#### [Work item]
Go to the line below containing "hide L (rflushEffect" and print exactly from there through the line containing "h_log, h_outbox, h_regs, h_regs2]; (repeat'", both included. Print nothing else.

#### [Data]
- Opening Delimiter -

theorem troughChainComplete_hide {L : List Part} (h_cores : Part.cores ∈ L) (h_free : Part.free ∈ L) (h_host : Part.host ∈ L) (h_log : Part.log ∈ L) (h_mem : Part.mem ∈ L) (h_outbox : Part.outbox ∈ L) (h_regs : Part.regs ∈ L) (h_regs2 : Part.regs2 ∈ L) (n k : Nat) (s : State) :
    hide L (troughChainComplete n k s) = hide L s := by
  unfold troughChainComplete
  simp only [hide_ite, ite_self, implies_true, forall_const, chainRunAll_hide h_cores h_free h_host h_log h_mem h_outbox h_regs h_regs2, h_cores, h_free, h_host, h_log, h_mem, h_outbox, h_regs, h_regs2]; (repeat' (first | (simp only [hide_ite, ite_self, implies_true, forall_const, chainRunAll_hide h_cores h_free h_host h_log h_mem h_outbox h_regs h_regs2, h_cores, h_free, h_host, h_log, h_mem, h_outbox, h_regs, h_regs2]; done) | split | dsimp only))

theorem rflushBody_hide {L : List Part} (h_cores : Part.cores ∈ L) (h_regs : Part.regs ∈ L) (n : Nat) (q : Q) (e : Ent) (s : State) :
    hide L (rflushBody n q e s) = hide L s := by
  unfold rflushBody
  simp only [hide_ite, ite_self, implies_true, forall_const, coreMod_hide h_cores, grantTake_hide h_cores, takeIssue_hide h_cores h_regs, h_cores, h_regs]; (repeat' (first | (simp only [hide_ite, ite_self, implies_true, forall_const, coreMod_hide h_cores, grantTake_hide h_cores, takeIssue_hide h_cores h_regs, h_cores, h_regs]; done) | split | dsimp only))

theorem issueRflush_hide {L : List Part} (h_cores : Part.cores ∈ L) (h_host : Part.host ∈ L) (h_log : Part.log ∈ L) (h_outbox : Part.outbox ∈ L) (h_regs : Part.regs ∈ L) (h_regs2 : Part.regs2 ∈ L) (n : Nat) (q : Q) (i : Nat) (s : State) :
    hide L (issueRflush n q i s) = hide L s := by
  unfold issueRflush
  apply issueWith_hide <;> first | assumption | (intros; simp only [hide_ite, ite_self, implies_true, forall_const, issueWith_hide h_cores h_host h_log h_outbox h_regs h_regs2, rflushBody_hide h_cores h_regs, h_cores, h_host, h_log, h_outbox, h_regs, h_regs2]; done) | (intros; (repeat' (first | (simp only [hide_ite, ite_self, implies_true, forall_const, issueWith_hide h_cores h_host h_log h_outbox h_regs h_regs2, rflushBody_hide h_cores h_regs, h_cores, h_host, h_log, h_outbox, h_regs, h_regs2]; done) | split | dsimp only)); done)

theorem rflushEffect_hide {L : List Part} (h_cores : Part.cores ∈ L) (h_free : Part.free ∈ L) (h_host : Part.host ∈ L) (h_log : Part.log ∈ L) (h_outbox : Part.outbox ∈ L) (h_regs : Part.regs ∈ L) (h_regs2 : Part.regs2 ∈ L) (n : Nat) (q : Q) (s : State) :
    hide L (rflushEffect n q s) = hide L s := by
  unfold rflushEffect
  simp only [hide_ite, ite_self, implies_true, forall_const, complete_hide h_cores h_free h_host h_log h_outbox h_regs h_regs2, coreSet_hide h_cores, h_cores, h_free, h_host, h_log, h_outbox, h_regs, h_regs2]; (repeat' (first | (simp only [hide_ite, ite_self, implies_true, forall_const, complete_hide h_cores h_free h_host h_log h_outbox h_regs h_regs2, coreSet_hide h_cores, h_cores, h_free, h_host, h_log, h_outbox, h_regs, h_regs2]; done) | split | dsimp only))

theorem syncDone_hide {L : List Part} (h_cores : Part.cores ∈ L) (h_free : Part.free ∈ L) (h_host : Part.host ∈ L) (h_log : Part.log ∈ L) (h_outbox : Part.outbox ∈ L) (h_regs : Part.regs ∈ L) (h_regs2 : Part.regs2 ∈ L) (n : Nat) (q : Q) (e : Ent) (s : State) :
    hide L (syncDone n q e s) = hide L s := by
  unfold syncDone
  simp only [complete_hide h_cores h_free h_host h_log h_outbox h_regs h_regs2, takeIssue_hide h_cores h_regs]

theorem issueSync_hide {L : List Part} (h_cores : Part.cores ∈ L) (h_free : Part.free ∈ L) (h_host : Part.host ∈ L) (h_log : Part.log ∈ L) (h_outbox : Part.outbox ∈ L) (h_regs : Part.regs ∈ L) (h_regs2 : Part.regs2 ∈ L) (n : Nat) (q : Q) (i : Nat) (s : State) :
    hide L (issueSync n q i s) = hide L s := by
  unfold issueSync
  apply issueWith_hide <;> first | assumption | (intros; simp only [hide_ite, ite_self, implies_true, forall_const, issueWith_hide h_cores h_host h_log h_outbox h_regs h_regs2, syncDone_hide h_cores h_free h_host h_log h_outbox h_regs h_regs2, h_cores, h_free, h_host, h_log, h_outbox, h_regs, h_regs2]; done) | (intros; (repeat' (first | (simp only [hide_ite, ite_self, implies_true, forall_const, issueWith_hide h_cores h_host h_log h_outbox h_regs h_regs2, syncDone_hide h_cores h_free h_host h_log h_outbox h_regs h_regs2, h_cores, h_free, h_host, h_log, h_outbox, h_regs, h_regs2]; done) | split | dsimp only)); done)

- Closing Delimiter -

#### [Answer to the problem]
    hide L (rflushEffect n q s) = hide L s := by
  unfold rflushEffect
  simp only [hide_ite, ite_self, implies_true, forall_const, complete_hide h_cores h_free h_host h_log h_outbox h_regs h_regs2, coreSet_hide h_cores, h_cores, h_free, h_host, h_log, h_outbox, h_regs, h_regs2]; (repeat' (first | (simp only [hide_ite, ite_self, implies_true, forall_const, complete_hide h_cores h_free h_host h_log h_outbox h_regs h_regs2, coreSet_hide h_cores, h_cores, h_free, h_host, h_log, h_outbox, h_regs, h_regs2]; done) | split | dsimp only))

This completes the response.